▶ **TASK OBJECTIVE**:
Even the shortest line counts, so transcribe all the data exactly.

▶ **DATA**:
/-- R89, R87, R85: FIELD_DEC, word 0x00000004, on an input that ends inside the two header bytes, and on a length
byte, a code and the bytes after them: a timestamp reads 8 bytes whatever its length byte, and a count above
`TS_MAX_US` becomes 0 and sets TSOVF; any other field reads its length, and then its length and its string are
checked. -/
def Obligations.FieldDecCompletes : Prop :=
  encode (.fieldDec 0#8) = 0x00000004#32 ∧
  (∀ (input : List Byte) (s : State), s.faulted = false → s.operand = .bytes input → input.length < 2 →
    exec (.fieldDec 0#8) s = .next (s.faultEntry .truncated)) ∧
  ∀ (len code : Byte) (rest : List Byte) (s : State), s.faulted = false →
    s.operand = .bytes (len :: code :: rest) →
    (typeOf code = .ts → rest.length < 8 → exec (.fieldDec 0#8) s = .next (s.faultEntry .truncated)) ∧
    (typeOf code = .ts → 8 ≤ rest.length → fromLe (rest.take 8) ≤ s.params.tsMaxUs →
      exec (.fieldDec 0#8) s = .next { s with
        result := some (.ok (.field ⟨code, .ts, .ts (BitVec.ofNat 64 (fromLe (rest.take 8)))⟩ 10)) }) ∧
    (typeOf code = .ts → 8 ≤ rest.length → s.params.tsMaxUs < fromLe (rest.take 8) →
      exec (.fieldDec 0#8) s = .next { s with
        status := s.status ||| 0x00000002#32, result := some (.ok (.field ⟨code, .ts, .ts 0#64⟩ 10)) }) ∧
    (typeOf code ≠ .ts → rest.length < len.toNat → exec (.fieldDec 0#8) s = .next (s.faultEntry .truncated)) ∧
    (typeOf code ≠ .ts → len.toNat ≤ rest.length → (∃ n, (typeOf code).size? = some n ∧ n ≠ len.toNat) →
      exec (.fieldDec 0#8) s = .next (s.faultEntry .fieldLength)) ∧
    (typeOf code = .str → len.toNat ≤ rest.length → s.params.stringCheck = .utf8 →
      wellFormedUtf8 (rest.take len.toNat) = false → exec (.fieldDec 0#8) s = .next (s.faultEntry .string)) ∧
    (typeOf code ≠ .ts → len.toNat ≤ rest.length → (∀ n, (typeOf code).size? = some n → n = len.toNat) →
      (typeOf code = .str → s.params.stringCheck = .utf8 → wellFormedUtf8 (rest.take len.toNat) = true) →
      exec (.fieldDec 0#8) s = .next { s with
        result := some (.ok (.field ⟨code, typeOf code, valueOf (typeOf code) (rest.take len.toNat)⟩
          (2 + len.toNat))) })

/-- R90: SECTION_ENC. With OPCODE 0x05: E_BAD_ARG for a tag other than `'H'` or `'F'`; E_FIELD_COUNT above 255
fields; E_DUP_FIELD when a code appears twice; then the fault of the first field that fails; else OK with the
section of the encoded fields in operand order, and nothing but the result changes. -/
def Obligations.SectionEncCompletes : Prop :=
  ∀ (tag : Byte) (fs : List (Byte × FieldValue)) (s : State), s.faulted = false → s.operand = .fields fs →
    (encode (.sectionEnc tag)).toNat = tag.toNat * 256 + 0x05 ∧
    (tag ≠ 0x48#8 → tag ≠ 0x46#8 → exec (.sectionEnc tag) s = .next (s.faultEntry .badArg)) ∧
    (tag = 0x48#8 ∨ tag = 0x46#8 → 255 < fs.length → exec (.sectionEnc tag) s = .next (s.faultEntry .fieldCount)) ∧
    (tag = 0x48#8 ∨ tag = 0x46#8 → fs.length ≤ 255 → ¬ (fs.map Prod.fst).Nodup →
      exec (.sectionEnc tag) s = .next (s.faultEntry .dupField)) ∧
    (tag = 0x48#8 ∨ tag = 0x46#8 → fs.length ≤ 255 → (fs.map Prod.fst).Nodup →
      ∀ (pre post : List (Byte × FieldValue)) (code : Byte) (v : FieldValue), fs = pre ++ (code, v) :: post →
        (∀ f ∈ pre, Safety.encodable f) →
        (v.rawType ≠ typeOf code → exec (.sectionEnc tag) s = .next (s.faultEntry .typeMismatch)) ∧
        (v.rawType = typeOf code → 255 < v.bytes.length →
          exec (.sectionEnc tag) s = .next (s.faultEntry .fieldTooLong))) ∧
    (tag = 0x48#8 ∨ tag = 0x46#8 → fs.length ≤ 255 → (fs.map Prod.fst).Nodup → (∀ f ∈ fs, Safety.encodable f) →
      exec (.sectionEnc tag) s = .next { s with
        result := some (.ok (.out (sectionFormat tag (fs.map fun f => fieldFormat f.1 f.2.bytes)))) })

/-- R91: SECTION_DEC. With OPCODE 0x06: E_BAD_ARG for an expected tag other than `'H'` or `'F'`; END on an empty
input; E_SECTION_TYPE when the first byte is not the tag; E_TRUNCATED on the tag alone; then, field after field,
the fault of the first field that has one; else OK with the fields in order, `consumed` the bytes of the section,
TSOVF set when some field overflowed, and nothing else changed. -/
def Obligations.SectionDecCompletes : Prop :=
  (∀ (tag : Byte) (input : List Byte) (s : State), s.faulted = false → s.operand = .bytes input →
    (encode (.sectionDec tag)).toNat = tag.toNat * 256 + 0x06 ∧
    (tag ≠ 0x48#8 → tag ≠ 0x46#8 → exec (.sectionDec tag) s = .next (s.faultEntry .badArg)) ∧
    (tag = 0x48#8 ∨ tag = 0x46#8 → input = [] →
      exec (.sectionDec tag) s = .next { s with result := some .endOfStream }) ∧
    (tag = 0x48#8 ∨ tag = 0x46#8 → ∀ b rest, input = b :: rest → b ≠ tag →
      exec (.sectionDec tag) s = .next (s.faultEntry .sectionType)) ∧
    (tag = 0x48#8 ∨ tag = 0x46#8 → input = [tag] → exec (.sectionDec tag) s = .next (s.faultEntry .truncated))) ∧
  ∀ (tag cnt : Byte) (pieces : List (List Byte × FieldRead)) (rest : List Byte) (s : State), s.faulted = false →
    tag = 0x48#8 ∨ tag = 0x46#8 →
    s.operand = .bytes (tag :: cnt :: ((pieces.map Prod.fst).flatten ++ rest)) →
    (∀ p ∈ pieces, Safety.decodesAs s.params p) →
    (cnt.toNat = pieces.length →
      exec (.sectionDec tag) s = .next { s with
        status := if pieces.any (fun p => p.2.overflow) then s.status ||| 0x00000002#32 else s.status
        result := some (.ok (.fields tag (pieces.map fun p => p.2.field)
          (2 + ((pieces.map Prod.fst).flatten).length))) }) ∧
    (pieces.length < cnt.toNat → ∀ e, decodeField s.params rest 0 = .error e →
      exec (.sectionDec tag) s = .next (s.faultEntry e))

▶ **SOLVED PROBLEM**:
/-- R89, R87, R85: FIELD_DEC, word 0x00000004, on an input that ends inside the two header bytes, and on a length
byte, a code and the bytes after them: a timestamp reads 8 bytes whatever its length byte, and a count above
`TS_MAX_US` becomes 0 and sets TSOVF; any other field reads its length, and then its length and its string are
checked. -/
def Obligations.FieldDecCompletes : Prop :=
  encode (.fieldDec 0#8) = 0x00000004#32 ∧
  (∀ (input : List Byte) (s : State), s.faulted = false → s.operand = .bytes input → input.length < 2 →
    exec (.fieldDec 0#8) s = .next (s.faultEntry .truncated)) ∧
  ∀ (len code : Byte) (rest : List Byte) (s : State), s.faulted = false →
    s.operand = .bytes (len :: code :: rest) →
    (typeOf code = .ts → rest.length < 8 → exec (.fieldDec 0#8) s = .next (s.faultEntry .truncated)) ∧
    (typeOf code = .ts → 8 ≤ rest.length → fromLe (rest.take 8) ≤ s.params.tsMaxUs →
      exec (.fieldDec 0#8) s = .next { s with
        result := some (.ok (.field ⟨code, .ts, .ts (BitVec.ofNat 64 (fromLe (rest.take 8)))⟩ 10)) }) ∧
    (typeOf code = .ts → 8 ≤ rest.length → s.params.tsMaxUs < fromLe (rest.take 8) →
      exec (.fieldDec 0#8) s = .next { s with
        status := s.status ||| 0x00000002#32, result := some (.ok (.field ⟨code, .ts, .ts 0#64⟩ 10)) }) ∧
    (typeOf code ≠ .ts → rest.length < len.toNat → exec (.fieldDec 0#8) s = .next (s.faultEntry .truncated)) ∧
    (typeOf code ≠ .ts → len.toNat ≤ rest.length → (∃ n, (typeOf code).size? = some n ∧ n ≠ len.toNat) →
      exec (.fieldDec 0#8) s = .next (s.faultEntry .fieldLength)) ∧
    (typeOf code = .str → len.toNat ≤ rest.length → s.params.stringCheck = .utf8 →
      wellFormedUtf8 (rest.take len.toNat) = false → exec (.fieldDec 0#8) s = .next (s.faultEntry .string)) ∧
    (typeOf code ≠ .ts → len.toNat ≤ rest.length → (∀ n, (typeOf code).size? = some n → n = len.toNat) →
      (typeOf code = .str → s.params.stringCheck = .utf8 → wellFormedUtf8 (rest.take len.toNat) = true) →
      exec (.fieldDec 0#8) s = .next { s with
        result := some (.ok (.field ⟨code, typeOf code, valueOf (typeOf code) (rest.take len.toNat)⟩
          (2 + len.toNat))) })

/-- R90: SECTION_ENC. With OPCODE 0x05: E_BAD_ARG for a tag other than `'H'` or `'F'`; E_FIELD_COUNT above 255
fields; E_DUP_FIELD when a code appears twice; then the fault of the first field that fails; else OK with the
section of the encoded fields in operand order, and nothing but the result changes. -/
def Obligations.SectionEncCompletes : Prop :=
  ∀ (tag : Byte) (fs : List (Byte × FieldValue)) (s : State), s.faulted = false → s.operand = .fields fs →
    (encode (.sectionEnc tag)).toNat = tag.toNat * 256 + 0x05 ∧
    (tag ≠ 0x48#8 → tag ≠ 0x46#8 → exec (.sectionEnc tag) s = .next (s.faultEntry .badArg)) ∧
    (tag = 0x48#8 ∨ tag = 0x46#8 → 255 < fs.length → exec (.sectionEnc tag) s = .next (s.faultEntry .fieldCount)) ∧
    (tag = 0x48#8 ∨ tag = 0x46#8 → fs.length ≤ 255 → ¬ (fs.map Prod.fst).Nodup →
      exec (.sectionEnc tag) s = .next (s.faultEntry .dupField)) ∧
    (tag = 0x48#8 ∨ tag = 0x46#8 → fs.length ≤ 255 → (fs.map Prod.fst).Nodup →
      ∀ (pre post : List (Byte × FieldValue)) (code : Byte) (v : FieldValue), fs = pre ++ (code, v) :: post →
        (∀ f ∈ pre, Safety.encodable f) →
        (v.rawType ≠ typeOf code → exec (.sectionEnc tag) s = .next (s.faultEntry .typeMismatch)) ∧
        (v.rawType = typeOf code → 255 < v.bytes.length →
          exec (.sectionEnc tag) s = .next (s.faultEntry .fieldTooLong))) ∧
    (tag = 0x48#8 ∨ tag = 0x46#8 → fs.length ≤ 255 → (fs.map Prod.fst).Nodup → (∀ f ∈ fs, Safety.encodable f) →
      exec (.sectionEnc tag) s = .next { s with
        result := some (.ok (.out (sectionFormat tag (fs.map fun f => fieldFormat f.1 f.2.bytes)))) })

/-- R91: SECTION_DEC. With OPCODE 0x06: E_BAD_ARG for an expected tag other than `'H'` or `'F'`; END on an empty
input; E_SECTION_TYPE when the first byte is not the tag; E_TRUNCATED on the tag alone; then, field after field,
the fault of the first field that has one; else OK with the fields in order, `consumed` the bytes of the section,
TSOVF set when some field overflowed, and nothing else changed. -/
def Obligations.SectionDecCompletes : Prop :=
  (∀ (tag : Byte) (input : List Byte) (s : State), s.faulted = false → s.operand = .bytes input →
    (encode (.sectionDec tag)).toNat = tag.toNat * 256 + 0x06 ∧
    (tag ≠ 0x48#8 → tag ≠ 0x46#8 → exec (.sectionDec tag) s = .next (s.faultEntry .badArg)) ∧
    (tag = 0x48#8 ∨ tag = 0x46#8 → input = [] →
      exec (.sectionDec tag) s = .next { s with result := some .endOfStream }) ∧
    (tag = 0x48#8 ∨ tag = 0x46#8 → ∀ b rest, input = b :: rest → b ≠ tag →
      exec (.sectionDec tag) s = .next (s.faultEntry .sectionType)) ∧
    (tag = 0x48#8 ∨ tag = 0x46#8 → input = [tag] → exec (.sectionDec tag) s = .next (s.faultEntry .truncated))) ∧
  ∀ (tag cnt : Byte) (pieces : List (List Byte × FieldRead)) (rest : List Byte) (s : State), s.faulted = false →
    tag = 0x48#8 ∨ tag = 0x46#8 →
    s.operand = .bytes (tag :: cnt :: ((pieces.map Prod.fst).flatten ++ rest)) →
    (∀ p ∈ pieces, Safety.decodesAs s.params p) →
    (cnt.toNat = pieces.length →
      exec (.sectionDec tag) s = .next { s with
        status := if pieces.any (fun p => p.2.overflow) then s.status ||| 0x00000002#32 else s.status
        result := some (.ok (.fields tag (pieces.map fun p => p.2.field)
          (2 + ((pieces.map Prod.fst).flatten).length))) }) ∧
    (pieces.length < cnt.toNat → ∀ e, decodeField s.params rest 0 = .error e →
      exec (.sectionDec tag) s = .next (s.faultEntry e))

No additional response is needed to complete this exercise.